**Stored data:**
-- ==== Sys2Proof/Machine/Hash.lean ====
section
/-! DEFINITION. The checksums that the spec names by their standards: CRC-32 of IEEE 802.3 with the parameters of
15_bringup.md (Table 15.4), and SHA-256, PRESUMED as FIPS 180-4 gives it (log 14). -/
namespace Sys2Proof.Machine

/-- One bit of the reflected CRC-32 of polynomial 0x04C1_1DB7. -/
def crcBit (c : W32) : W32 := if c.getLsbD 0 then (c >>> 1) ^^^ 0xEDB88320 else c >>> 1

/-- One byte of the CRC-32. -/
def crcByte (c : W32) (b : Byte) : W32 :=
  let x := c ^^^ b.setWidth 32
  crcBit (crcBit (crcBit (crcBit (crcBit (crcBit (crcBit (crcBit x)))))))

/-- The CRC-32 of a byte string: initial value 0xFFFF_FFFF, final inversion. -/
def crc32 (bs : List Byte) : W32 := ~~~(bs.foldl crcByte 0xFFFFFFFF)

/-- The first 32 bits of the fractional parts of the cube roots of the first 64 primes. -/
def shaK : List W32 :=
  [0x428a2f98, 0x71374491, 0xb5c0fbcf, 0xe9b5dba5, 0x3956c25b, 0x59f111f1, 0x923f82a4, 0xab1c5ed5,
   0xd807aa98, 0x12835b01, 0x243185be, 0x550c7dc3, 0x72be5d74, 0x80deb1fe, 0x9bdc06a7, 0xc19bf174] ++
  [0xe49b69c1, 0xefbe4786, 0x0fc19dc6, 0x240ca1cc, 0x2de92c6f, 0x4a7484aa, 0x5cb0a9dc, 0x76f988da,
   0x983e5152, 0xa831c66d, 0xb00327c8, 0xbf597fc7, 0xc6e00bf3, 0xd5a79147, 0x06ca6351, 0x14292967] ++
  [0x27b70a85, 0x2e1b2138, 0x4d2c6dfc, 0x53380d13, 0x650a7354, 0x766a0abb, 0x81c2c92e, 0x92722c85,
   0xa2bfe8a1, 0xa81a664b, 0xc24b8b70, 0xc76c51a3, 0xd192e819, 0xd6990624, 0xf40e3585, 0x106aa070] ++
  [0x19a4c116, 0x1e376c08, 0x2748774c, 0x34b0bcb5, 0x391c0cb3, 0x4ed8aa4a, 0x5b9cca4f, 0x682e6ff3,
   0x748f82ee, 0x78a5636f, 0x84c87814, 0x8cc70208, 0x90befffa, 0xa4506ceb, 0xbef9a3f7, 0xc67178f2]

/-- The eight working words of SHA-256. -/
structure ShaSt where
  a : W32
  b : W32
  c : W32
  d : W32
  e : W32
  f : W32
  g : W32
  h : W32

def ror (x : W32) (n : Nat) : W32 := (x >>> n) ||| (x <<< (32 - n))

/-- One round with constant `k` and schedule word `w`. -/
def shaRound (s : ShaSt) (k w : W32) : ShaSt :=
  let s1 := ror s.e 6 ^^^ ror s.e 11 ^^^ ror s.e 25
  let ch := (s.e &&& s.f) ^^^ (~~~s.e &&& s.g)
  let t1 := s.h + s1 + ch + k + w
  let s0 := ror s.a 2 ^^^ ror s.a 13 ^^^ ror s.a 22
  let maj := (s.a &&& s.b) ^^^ (s.a &&& s.c) ^^^ (s.b &&& s.c)
  ⟨t1 + (s0 + maj), s.a, s.b, s.c, s.d + t1, s.e, s.f, s.g⟩

/-- The rounds over the constants `ks`, the schedule held as its last 16 words, oldest first. -/
def shaRounds (s : ShaSt) (win : List W32) : List W32 → ShaSt
  | [] => s
  | k :: ks =>
    let w := win.headD 0
    let w1 := win.getD 1 0
    let w14 := win.getD 14 0
    let x := w + (ror w1 7 ^^^ ror w1 18 ^^^ (w1 >>> 3)) + win.getD 9 0 + (ror w14 17 ^^^ ror w14 19 ^^^ (w14 >>> 10))
    shaRounds (shaRound s k w) (win.tail ++ [x]) ks

/-- The 16 big-endian words of a block. -/
def shaWords (bs : List Byte) : Nat → List W32
  | 0 => []
  | n + 1 => (BitVec.ofNat 32 (leNat (slice bs 0 4).reverse)) :: shaWords (bs.drop 4) n

/-- The hash of one more block of 64 bytes. -/
def shaBlock (s : ShaSt) (bs : List Byte) : ShaSt :=
  let t := shaRounds s (shaWords bs 16) shaK
  ⟨s.a + t.a, s.b + t.b, s.c + t.c, s.d + t.d, s.e + t.e, s.f + t.f, s.g + t.g, s.h + t.h⟩

/-- The hash of `n` blocks. -/
def shaBlocks (s : ShaSt) (bs : List Byte) : Nat → ShaSt
  | 0 => s
  | n + 1 => shaBlocks (shaBlock s (bs.take 64)) (bs.drop 64) n

/-- SHA-256 of a byte string, as a big-endian number. -/
def sha256 (bs : List Byte) : BitVec 256 :=
  let n := bs.length
  let pad := (64 - (n + 9) % 64) % 64
  let m := bs ++ (0x80 : Byte) :: List.replicate pad 0 ++ beBytes (8 * n) 8
  let s := shaBlocks ⟨0x6a09e667, 0xbb67ae85, 0x3c6ef372, 0xa54ff53a, 0x510e527f, 0x9b05688c, 0x1f83d9ab, 0x5be0cd19⟩ m
    (m.length / 64)
  s.a ++ s.b ++ s.c ++ s.d ++ s.e ++ s.f ++ s.g ++ s.h

end Sys2Proof.Machine
end

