-- ==== Sys2Proof/Machine/Accept.lean ====
section
/-! DEFINITION. What each task kind asks of its descriptor and operands, and the acceptance checks of Table 4.4 in order
(04_tasks.md R119 to R127, R134 to R159). -/
namespace Sys2Proof.Machine

/-- What a kind says of the operand of a role: its rows and columns, each with the descriptor field that gives it; the
formats and LAYOUT bits it accepts; its bytes when it is a record operand; whether the task writes it. -/
structure Shape where
  role    : Nat
  r       : Nat
  rOff    : Nat
  c       : Nat
  cOff    : Nat
  fmts    : Nat → Bool
  trans   : Bool
  lowrank : Bool
  outl    : Bool
  raw     : Option Nat
  tiers   : List Nat
  store   : Bool

/-- A failed check: its status and DETAIL. -/
abbrev Bad := Option (Status × Nat)

/-- A task kind with the values of one descriptor: required and optional roles, whether it mixes rows (R134), the offsets of
its reserved fields that are not 0, the structure-sizing fields that are 0, its shape rules, its own rules of check 4 before
and after those of formats, whether check 5 ends it. -/
structure Kind where
  req    : List Nat
  opt    : List Nat
  mixes  : Bool
  resv   : List Nat
  sizing : List Nat
  limits : List Bad
  roles4 : List Bad
  shapes : List Shape
  late4  : List Bad
  zero   : Bool

/-- A failure at a descriptor field, and one at a field of the operand descriptor with an index (R126). -/
def atField (st : Status) (off : Nat) (bad : Bool) : Bad := if bad then some (st, off) else none
def atOpd (st : Status) (o : Opd) (off : Nat) (bad : Bool) : Bad := if bad then some (st, off + 2 ^ 16 + o.ix * 2 ^ 17) else none

/-- The first failure of a list. -/
def firstBad (l : List Bad) : Bad := l.findSome? id

/-- The offsets of the listed fields that are not 0. -/
def nonZero (p : Post) (fs : List (Nat × Nat)) : List Nat := (fs.filter (fun f => !dZero p f.1 f.2)).map (·.1)

/-- SUBOP, the dimensions and the parameters of a task descriptor. -/
def tSub (p : Post) : Nat := dNat p 18 2
def tM (p : Post) : Nat := dNat p 20 4
def tN (p : Post) : Nat := dNat p 24 4
def tK (p : Post) : Nat := dNat p 28 4
def tBatch (p : Post) : Nat := dNat p 44 4
def tP0 (p : Post) : Nat := dNat p 56 4
def tP1 (p : Post) : Nat := dNat p 60 4

/-- A dimension against its limit of Table 4.1 (check 3). -/
def limM (p : Post) : Bad := atField .badLength 20 (decide (16777216 < tM p))
def limN (p : Post) : Bad := atField .badLength 24 (decide (1048576 < tN p))
def limK (p : Post) : Bad := atField .badLength 28 (decide (1048576 < tK p))

/-- Whether SUBOP sets a bit outside `mask`. -/
def subOutside (p : Post) (mask : Nat) : List Nat := if tSub p &&& (0xFFFF - mask) != 0 then [18] else []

**Problem requirements:** From the data above, show each line that contains "BitVec".

**Result of the task:**
  | n + 1 => (BitVec.ofNat 32 (leNat (slice bs 0 4).reverse)) :: shaWords (bs.drop 4) n
def sha256 (bs : List Byte) : BitVec 256 :=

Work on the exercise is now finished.